Supplied records START

/-! ### Results with a flag (R140, R147 to R151; D10) -/

/-- The result as a number and the flag as a condition; the flag is written last, so that it stands where x = F. -/
theorem flaggedResult_setResultAndFlag_advance {s : State} (hpc : s.fetchable) (x : Nibble) {r : Byte} {f : Bool}
    {n : Nat} {p : Prop} (hr : r.toNat = n) (hf : f = true ↔ p) : FlaggedResult x n p s (s.setResultAndFlag x r f).advance := by
  have hflag : (s.setResultAndFlag x r f).advance.reg 0xF#4 = flagByte f := by simp [vf]
  refine ⟨fun hx => ?_, fun hp => ?_, fun hp => ?_, State.advance_pc_toNat _ hpc,
    frame_setResultAndFlag_advance s x r f⟩
  · simp [vf, hx.symm, hr]
  · rw [hflag, flagByte, if_pos (hf.2 hp)]
  · rw [hflag, flagByte, if_neg (mt hf.1 hp)]

/-- Settles O38: the carry is computed from the exact sum. -/
theorem addRegSumAndCarry : Obligations.AddRegSumAndCarry := fun x _ _ hpc =>
  ⟨_, rfl, flaggedResult_setResultAndFlag_advance hpc x (BitVec.toNat_add ..) decide_eq_true_iff⟩

/-- The difference of two bytes modulo 256. -/
theorem byte_sub_toNat (a b : Byte) : (a - b).toNat = (a.toNat + 256 - b.toNat) % 256 := by
  have hb := b.isLt
  rw [BitVec.toNat_sub]
  omega

/-- Settles O39: SUBN is SUB with the operands exchanged (D9). -/
theorem subtractionsAndNotBorrow : Obligations.SubtractionsAndNotBorrow := by
  intro x y s hpc
  refine ⟨?sub, ?subn⟩
  case sub =>
    exact ⟨_, rfl, flaggedResult_setResultAndFlag_advance hpc x (byte_sub_toNat (s.reg x) (s.reg y)) decide_eq_true_iff⟩
  case subn =>
    exact ⟨_, rfl, flaggedResult_setResultAndFlag_advance hpc x (byte_sub_toNat (s.reg y) (s.reg x)) decide_eq_true_iff⟩

section Shifts
variable (v : Byte)

theorem shiftRight_one_toNat : (v >>> 1).toNat = v.toNat / 2 := by
  rw [BitVec.toNat_ushiftRight, Nat.shiftRight_one]

theorem shiftLeft_one_toNat : (v <<< 1).toNat = 2 * v.toNat % 256 := by
  rw [BitVec.toNat_shiftLeft, Nat.shiftLeft_eq, Nat.mul_comm]

theorem shiftedOutRight_iff : shiftedOutRight v = true ↔ v.toNat % 2 = 1 := by
  rw [shiftedOutRight, BitVec.getLsbD, Nat.testBit_zero, decide_eq_true_iff]

/-- Bit 7 is the most significant one, set from 128 up. -/
theorem shiftedOutLeft_iff : shiftedOutLeft v = true ↔ v.toNat ≥ 128 := by
  have hmsb : shiftedOutLeft v = v.msb := (BitVec.msb_eq_getLsbD_last v).symm
  rw [hmsb, BitVec.msb_eq_decide, decide_eq_true_iff]

end Shifts

/-- Settles O40: the source is the one the configuration chooses (D12), and each shift is a result with a flag. -/
theorem shiftsByOne : Obligations.ShiftsByOne := by
  intro x y s v hpc hv
  obtain rfl : v = s.shiftSource x y := hv
  refine ⟨?shr, ?shl⟩
  case shr =>
    exact ⟨_, rfl, flaggedResult_setResultAndFlag_advance hpc x (shiftRight_one_toNat _) (shiftedOutRight_iff _)⟩
  case shl =>
    exact ⟨_, rfl, flaggedResult_setResultAndFlag_advance hpc x (shiftLeft_one_toNat _) (shiftedOutLeft_iff _)⟩

end Sys2Proof.Machine

/-! Proofs of the statements about the index register and memory (43_index_memory.md): what a write of I and a block
transfer leave unchanged, the meaning of each checked instruction where its check passes, and the bytes and registers a
transfer moves. -/

namespace Sys2Proof.Machine

/-! ### Frames -/

section Frames
variable {w : Footprint} {s t : State}

theorem Frame.advance (h : Frame w s t) : Frame w s t.advance := h

/-- A write of I and an Advance add I to what may have changed. -/
theorem Frame.setI_advance (h : Frame w s t) (a : Word) : Frame { w with i := true } s (t.setI a).advance := by
  obtain ⟨hreg, hmem, -, hrest⟩ := h
  exact ⟨hreg, hmem, nofun, hrest⟩

theorem Frame.refl (w : Footprint) (s : State) : Frame w s s := by
  simp [Frame]

/-- A block store changes its own bytes and nothing else. -/
theorem frame_storeBytes (s : State) (a : Nat) (bs : List Byte) :
    Frame { memFrom := a, memLen := bs.length } s (s.storeBytes a bs) :=
  ⟨by simp, fun _ => s.readByte_storeBytes_of_outside bs, by simp⟩

/-- A refusal sets the mark and nothing else (R238). -/
theorem State.refuses_refuse (s : State) (r : RefuseReason) : Refuses r s (s.refuse r) := by
  simp [Refuses, Frame]

end Frames

/-- Advance is exact after an operation that keeps pc, where pc can be fetched (R27). -/
theorem advance_pc_toNat_of_pc_eq {s t : State} (hpc : s.fetchable) (h : t.pc = s.pc) :
    t.advance.pc.toNat = s.pc.toNat + 2 := by
  rw [t.advance_pc_toNat (h ▸ hpc), h]

/-! ### The index register (R171, R172; D15) -/

/-- I written and pc advanced, and nothing else. -/
theorem setI_advance_effect {s : State} (hpc : s.fetchable) (a : Word) :
    (s.setI a).advance.pc.toNat = s.pc.toNat + 2 ∧ Frame { i := true } s (s.setI a).advance :=
  ⟨(s.setI a).advance_pc_toNat hpc, (Frame.refl {} s).setI_advance a⟩

/-- Settles O42: both write I alone; a sum of words is taken modulo 65536. -/
theorem indexLoadAndAdd : Obligations.IndexLoadAndAdd := by
  intro nnn x s hpc
  have hsum : (s.i + byteWord (s.reg x)).toNat = (s.i.toNat + (s.reg x).toNat) % 65536 := by
    rw [BitVec.toNat_add, byteWord_toNat]
  exact ⟨⟨_, rfl, addrWord_toNat nnn, setI_advance_effect hpc _⟩, ⟨_, rfl, hsum, setI_advance_effect hpc _⟩⟩

/-! ### Glyphs (R34, R174; D16, D21) -/

section Glyphs
variable {x : Nibble} {s : State}

theorem exec_ldF_of_digit (h : (s.reg x).toNat ≤ 0xF) :
    exec (.ldF x) s = .next (s.setI (fontAddress (s.reg x))).advance := by
  rcases execLdF_cases s x with ⟨-, h'⟩ | ⟨hlarge, -⟩
  · exact h'
  · exact absurd h hlarge.not_ge

theorem exec_ldF_of_large (h : 0xF < (s.reg x).toNat) :
    exec (.ldF x) s = .next (s.refuse (.fontDigitOutOfRange (s.reg x))) := by
  rcases execLdF_cases s x with ⟨hdigit, -⟩ | ⟨-, h'⟩
  · exact absurd hdigit h.not_ge
  · exact h'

Supplied records END

Description of the task: Scan the records above for the word "hdigit". Copy each line that has it.

Solution for this task:
  rcases execLdF_cases s x with ⟨hdigit, -⟩ | ⟨-, h'⟩
  · exact absurd hdigit h.not_ge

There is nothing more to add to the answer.